*WHAT YOU HAVE TO DO:* Set down exactly the entries below, beginning at their first line and ending at the line with "theorem encR_has (op".

*SUPPLIED RECORDS:*
-- ==== Sys2Proof/Laws/Encoding.lean ====
section
/-! SUPPORT. What the fields of an encoded word are, format by format (R90). -/

namespace Sys2Proof

/-- A field above the lowest part of a word lies in what stands above that part. -/
theorem fldPeel (m n : Nat) {a : BitVec m} {b : BitVec n} {lo len : Nat} {c : BitVec len} (h : n ≤ lo)
    (k : a.extractLsb' (lo - n) len = c) : (a ++ b).extractLsb' lo len = c := by
  rw [BitVec.extractLsb'_append_eq_of_le h, k]

/-- The lowest part of a word is its lowest field. -/
theorem fldKeep (m n : Nat) {a : BitVec m} {b : BitVec n} : (a ++ b).extractLsb' 0 n = b := by
  rw [BitVec.extractLsb'_append_eq_of_add_le (by omega), BitVec.extractLsb'_eq_self]

theorem fldAll {n : Nat} (a : BitVec n) : a.extractLsb' 0 n = a := BitVec.extractLsb'_eq_self

theorem encR_has (op : BitVec 7) (f3 : BitVec 3) (f7 : BitVec 7) (rs2 rs1 rd : Reg) : ∃ W : W32, encR op f3 f7 rs2 rs1 rd = W ∧
    fld W 0 7 = op ∧ fld W 7 5 = rd ∧ fld W 12 3 = f3 ∧ fld W 15 5 = rs1 ∧ fld W 20 5 = rs2 ∧ fld W 25 7 = f7 := by
  refine ⟨_, rfl, ?_, ?_, ?_, ?_, ?_, ?_⟩
  · exact fldKeep 25 7
  · exact fldPeel 25 7 (by decide) (fldKeep 20 5)
  · exact fldPeel 25 7 (by decide) (fldPeel 20 5 (by decide) (fldKeep 17 3))
  · exact fldPeel 25 7 (by decide) (fldPeel 20 5 (by decide) (fldPeel 17 3 (by decide) (fldKeep 12 5)))
  · exact fldPeel 25 7 (by decide) (fldPeel 20 5 (by decide) (fldPeel 17 3 (by decide) (fldPeel 12 5 (by decide) (fldKeep 7 5))))
  · exact fldPeel 25 7 (by decide) (fldPeel 20 5 (by decide) (fldPeel 17 3 (by decide) (fldPeel 12 5 (by decide) (fldPeel 7 5 (by decide) (fldAll _)))))

theorem encCf_has (mask : BitVec 8) (scope : BitVec 3) (kind : BitVec 2) : ∃ W : W32, encCf mask scope kind = W ∧
    fld W 0 7 = opCustom0 ∧ fld W 7 5 = (0 : BitVec 5) ∧ fld W 12 3 = (1 : BitVec 3) ∧ fld W 15 4 = (0 : BitVec 4) ∧ fld W 19 2 = kind ∧ fld W 21 3 = scope ∧ fld W 24 8 = mask := by
  refine ⟨_, rfl, ?_, ?_, ?_, ?_, ?_, ?_, ?_⟩
  · exact fldKeep 25 7
  · exact fldPeel 25 7 (by decide) (fldKeep 20 5)
  · exact fldPeel 25 7 (by decide) (fldPeel 20 5 (by decide) (fldKeep 17 3))
  · exact fldPeel 25 7 (by decide) (fldPeel 20 5 (by decide) (fldPeel 17 3 (by decide) (fldKeep 13 4)))
  · exact fldPeel 25 7 (by decide) (fldPeel 20 5 (by decide) (fldPeel 17 3 (by decide) (fldPeel 13 4 (by decide) (fldKeep 11 2))))
  · exact fldPeel 25 7 (by decide) (fldPeel 20 5 (by decide) (fldPeel 17 3 (by decide) (fldPeel 13 4 (by decide) (fldPeel 11 2 (by decide) (fldKeep 8 3)))))
  · exact fldPeel 25 7 (by decide) (fldPeel 20 5 (by decide) (fldPeel 17 3 (by decide) (fldPeel 13 4 (by decide) (fldPeel 11 2 (by decide) (fldPeel 8 3 (by decide) (fldAll _))))))

theorem encCa_has (o : BitVec 4) (scope : BitVec 3) (rs2 rs1 rd : Reg) : ∃ W : W32, encCa o scope rs2 rs1 rd = W ∧
    fld W 0 7 = opCustom0 ∧ fld W 7 5 = rd ∧ fld W 12 3 = (2 : BitVec 3) ∧ fld W 15 5 = rs1 ∧ fld W 20 5 = rs2 ∧ fld W 25 3 = scope ∧ fld W 28 4 = o := by
  refine ⟨_, rfl, ?_, ?_, ?_, ?_, ?_, ?_, ?_⟩
  · exact fldKeep 25 7
  · exact fldPeel 25 7 (by decide) (fldKeep 20 5)
  · exact fldPeel 25 7 (by decide) (fldPeel 20 5 (by decide) (fldKeep 17 3))
  · exact fldPeel 25 7 (by decide) (fldPeel 20 5 (by decide) (fldPeel 17 3 (by decide) (fldKeep 12 5)))
  · exact fldPeel 25 7 (by decide) (fldPeel 20 5 (by decide) (fldPeel 17 3 (by decide) (fldPeel 12 5 (by decide) (fldKeep 7 5))))
  · exact fldPeel 25 7 (by decide) (fldPeel 20 5 (by decide) (fldPeel 17 3 (by decide) (fldPeel 12 5 (by decide) (fldPeel 7 5 (by decide) (fldKeep 4 3)))))
  · exact fldPeel 25 7 (by decide) (fldPeel 20 5 (by decide) (fldPeel 17 3 (by decide) (fldPeel 12 5 (by decide) (fldPeel 7 5 (by decide) (fldPeel 4 3 (by decide) (fldAll _))))))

*EXERCISE RESULT:*
-- ==== Sys2Proof/Laws/Encoding.lean ====
section
/-! SUPPORT. What the fields of an encoded word are, format by format (R90). -/

namespace Sys2Proof

/-- A field above the lowest part of a word lies in what stands above that part. -/
theorem fldPeel (m n : Nat) {a : BitVec m} {b : BitVec n} {lo len : Nat} {c : BitVec len} (h : n ≤ lo)
    (k : a.extractLsb' (lo - n) len = c) : (a ++ b).extractLsb' lo len = c := by
  rw [BitVec.extractLsb'_append_eq_of_le h, k]

/-- The lowest part of a word is its lowest field. -/
theorem fldKeep (m n : Nat) {a : BitVec m} {b : BitVec n} : (a ++ b).extractLsb' 0 n = b := by
  rw [BitVec.extractLsb'_append_eq_of_add_le (by omega), BitVec.extractLsb'_eq_self]

theorem fldAll {n : Nat} (a : BitVec n) : a.extractLsb' 0 n = a := BitVec.extractLsb'_eq_self

theorem encR_has (op : BitVec 7) (f3 : BitVec 3) (f7 : BitVec 7) (rs2 rs1 rd : Reg) : ∃ W : W32, encR op f3 f7 rs2 rs1 rd = W ∧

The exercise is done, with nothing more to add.